* [TASK OBJECTIVE]
Give back exactly the lines of the material below that start at the line containing "LATE (R170). -/" and end at the line containing "m | .flag _ _ => false)", and no others.

* [THE DATA]
-- ==== Sys2Proof/Machine/Interlock.lean ====
section
/-! DEFINITION. The interlock table: which entries apply, which hold, and the evaluations of R169 and R170 (R168). -/

namespace Sys2Proof.Machine

/-- The entry applies to a channel moving in a direction (R168). -/
def LockEntry.applies (e : LockEntry) (m : MotIx) (d : Dir) : Bool :=
  decide (e.subject ≠ 0) && e.channel == m && (match d with | .outward => e.onOut | .inward => e.onIn)

/-- The value lies in the allowed set, or equals the required value, for a subject whose postures and flags are
given (R168). -/
def LockTest.satisfied (t : LockTest) (posture : MotIx → Posture) (flag : Nat → Bool) : Bool :=
  match t with
  | .posture ch allowed => allowed.getLsbD (posture ch).code
  | .flag i required => flag i == required

/-- Freshness that the running evaluation accepts: FRESH or LATE (R170). -/
def Freshness.runs : Freshness → Bool
  | .fresh | .late => true
  | .absent | .lost | .self => false

/-- Freshness that a start check or a settle-end check accepts: FRESH (R169). -/
def Freshness.starts : Freshness → Bool
  | .fresh => true
  | .absent | .late | .lost | .self => false

/-- The entry holds, for the freshness an evaluation accepts (R168). -/
def State.lockHolds (s : State) (accepts : Freshness → Bool) (e : LockEntry) : Bool :=
  if e.subject = s.cfg.ownId then e.test.satisfied s.derivePosture s.ownFlag
  else
    accepts (s.peer e.subject).freshness &&
      e.test.satisfied (fun m => (s.peer e.subject).contents.postures[m])
        (fun i => (s.peer e.subject).contents.flags.getLsbD i)

/-- Every applicable entry holds with a FRESH subject or the own node (R169). -/
def State.locksAllowStart (s : State) (m : MotIx) (d : Dir) : Bool :=
  s.cfg.locks.toList.all (fun e => !e.applies m d || s.lockHolds Freshness.starts e)

/-- The entry is one that an event concerns: its subject is the peer, or the own node with the changed posture or flag
named by its test (R170). -/
def LockEntry.concerns (e : LockEntry) (ownId : NodeId) : LockEvent → Bool
  | .peer n => e.subject == n
  | .ownPosture m => e.subject == ownId && (match e.test with | .posture ch _ => ch == m | .flag _ _ => false)
  | .ownFlag i => e.subject == ownId && (match e.test with | .posture _ _ => false | .flag j _ => j == i)

/-- Some applicable entry that the event concerns does not hold in the running evaluation (R170). -/
def State.lockFails (s : State) (m : MotIx) (d : Dir) (ev : LockEvent) : Bool :=
  s.cfg.locks.toList.any (fun e => e.concerns s.cfg.ownId ev && e.applies m d && !s.lockHolds Freshness.runs e)

/-- The running evaluation fails for a moving channel (R170). -/
def State.runningFails (s : State) (m : MotIx) (ev : LockEvent) : Bool :=
  (s.mot m).state.isMoving && (match (s.mot m).direction with | some d => s.lockFails m d ev | none => false)

/-- The work of an event that can change a subject: every channel in index order (R170). -/
def lockWork (ev : LockEvent) : List Act := allMots.map (fun m => .evalLocks m ev)

/-- Some used entry of the table names the own flag (R129: whether the Interlock Unit can act on its change). -/
def State.flagNamed (s : State) (i : Nat) : Bool :=
  s.cfg.locks.toList.any (fun e => e.concerns s.cfg.ownId (.ownFlag i) && decide (e.subject ≠ 0))

/-- Some used entry of the table names the own channel's posture. -/
def State.postureNamed (s : State) (m : MotIx) : Bool :=
  s.cfg.locks.toList.any (fun e => e.concerns s.cfg.ownId (.ownPosture m) && decide (e.subject ≠ 0))

/-- Some FRESH or LATE peer shows E-stop held (R24). -/
def State.peerHoldsEstop (s : State) : Bool :=
  allIds.any (fun n => (s.peer n).freshness.runs && (s.peer n).contents.bits.estopHeld)

end Sys2Proof.Machine
end

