/-- HALT. A pending entry with its origin and tag for its channel is taken back: removed, answered CANCELLED, and the HALT
answered TAKEN. Otherwise, where the channel has a holder, a HALT neither of the holder's origin nor of its level or a better
one is refused OUTRANKED; any other is answered TAKEN and ends the motion: CLAIMING to IDLE and STARTING and RUNNING to STOPPING,
with the zero CLAIM of a claim OPEN or HELD, TRIPPED to SETTLING, without effect in the other states (R112, R152, R167, R73). -/
def Obligations.HaltActsByState : Prop :=
  ∀ (s : State) (f : Frame) (m : MotIx) (src : NodeId) (tag : Nat) (zero : List TxFrame), s.Sound → s.Ordered .halt f → cmdIndex f.payload = m.val →
    (s.motCfg m).configured = true → src = frameSource f → tag = cmdTag f.payload → s.HasRoom 2 →
    zero = (if (s.claim m).state = .opened ∨ (s.claim m).state = .held then
      [⟨(s.claim m).level, .claim m (s.claim m).segment 0 (s.claim m).hold, 0, false⟩] else []) →
    (∀ e ∈ s.motionQueue, e.named src tag = true → e.channel = m →
      exec (.halt f) s = .next { s with
        motionQueue := s.motionQueue.filter (fun x => !x.named src tag)
        link := s.link.withQueued (s.answersFor e.cmd .cancelled ++ s.answersTo f .taken) }) ∧
    ((∀ e ∈ s.motionQueue, ¬ (e.named src tag = true ∧ e.channel = m)) →
      ((s.mot m).holder.any (fun h => decide (h.cmd.origin ≠ src ∧ h.cmd.level < s.cfg.adjust src f.level.toNat)) = true →
        exec (.halt f) s = .next { s with link := s.link.withQueued (s.answersTo f (.refused .outranked)) }) ∧
      ((s.mot m).state = .idle ∨ (s.mot m).state = .stopping ∨ (s.mot m).state = .settling →
        exec (.halt f) s = .next { s with link := s.link.withQueued (s.answersTo f .taken) }) ∧
      ((s.mot m).holder.any (fun h => decide (h.cmd.origin ≠ src ∧ h.cmd.level < s.cfg.adjust src f.level.toNat)) = false →
        ((s.mot m).state = .claiming → (∀ e ∈ s.motionQueue, e.channel ≠ m) →
          ∃ t, exec (.halt f) s = .next t ∧ (t.mot m).state = .idle ∧ (t.mot m).holder = none ∧ (t.claim m).state = .none ∧
            (s.postureNamed m = false →
              t = { s with mots := t.mots, claims := t.claims, segs := t.segs, dims := t.dims, pub := t.pub, link := t.link } ∧
              t.link.queue = TxFrame.queued (s.answersTo f .taken ++ zero) s.link.queue ∧
              t.mots = s.mots.set m { s.mot m with
                state := .idle, holder := none, deadTimer := (t.mot m).deadTimer, posture := t.derivePosture m })) ∧
        ((s.mot m).state = .starting ∨ (s.mot m).state = .running →
          ∃ t, exec (.halt f) s = .next t ∧
            t = { s with mots := t.mots, claims := t.claims, segs := t.segs, dims := t.dims, pub := t.pub, link := t.link } ∧
            (t.claim m).state = .none ∧ t.link.queue = TxFrame.queued (s.answersTo f .taken ++ zero) s.link.queue ∧
            t.mots = s.mots.set m { s.mot m with
              state := .stopping, holder := none, stallTimer := .stopped 0
              speedFade := some ⟨(s.mot m).speed, 0, max 1 (s.motCfg m).rampDown, 0⟩ }) ∧
        ((s.mot m).state = .tripped →
          ∃ t, exec (.halt f) s = .next t ∧ (t.mot m).state = .settling ∧ (t.mot m).tripReason = none ∧
            (t.mot m).deadTimer = .running s.now ∧ (t.mot m).outOn = false ∧ (t.mot m).inOn = false ∧
            (s.postureNamed m = false →
              t = { s with mots := t.mots, pub := t.pub, link := t.link } ∧
              t.link.queue = TxFrame.queued (s.answersTo f .taken) s.link.queue ∧ ∀ k : MotIx, k ≠ m → t.mot k = s.mot k))))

* [ANSWER BOX]
/-- Freshness that the running evaluation accepts: FRESH or LATE (R170). -/
def Freshness.runs : Freshness → Bool
  | .fresh | .late => true
  | .absent | .lost | .self => false

/-- Freshness that a start check or a settle-end check accepts: FRESH (R169). -/
def Freshness.starts : Freshness → Bool
  | .fresh => true
  | .absent | .late | .lost | .self => false

/-- The entry holds, for the freshness an evaluation accepts (R168). -/
def State.lockHolds (s : State) (accepts : Freshness → Bool) (e : LockEntry) : Bool :=
  if e.subject = s.cfg.ownId then e.test.satisfied s.derivePosture s.ownFlag
  else
    accepts (s.peer e.subject).freshness &&
      e.test.satisfied (fun m => (s.peer e.subject).contents.postures[m])
        (fun i => (s.peer e.subject).contents.flags.getLsbD i)

/-- Every applicable entry holds with a FRESH subject or the own node (R169). -/
def State.locksAllowStart (s : State) (m : MotIx) (d : Dir) : Bool :=
  s.cfg.locks.toList.all (fun e => !e.applies m d || s.lockHolds Freshness.starts e)

/-- The entry is one that an event concerns: its subject is the peer, or the own node with the changed posture or flag
named by its test (R170). -/
def LockEntry.concerns (e : LockEntry) (ownId : NodeId) : LockEvent → Bool
  | .peer n => e.subject == n
  | .ownPosture m => e.subject == ownId && (match e.test with | .posture ch _ => ch == m | .flag _ _ => false)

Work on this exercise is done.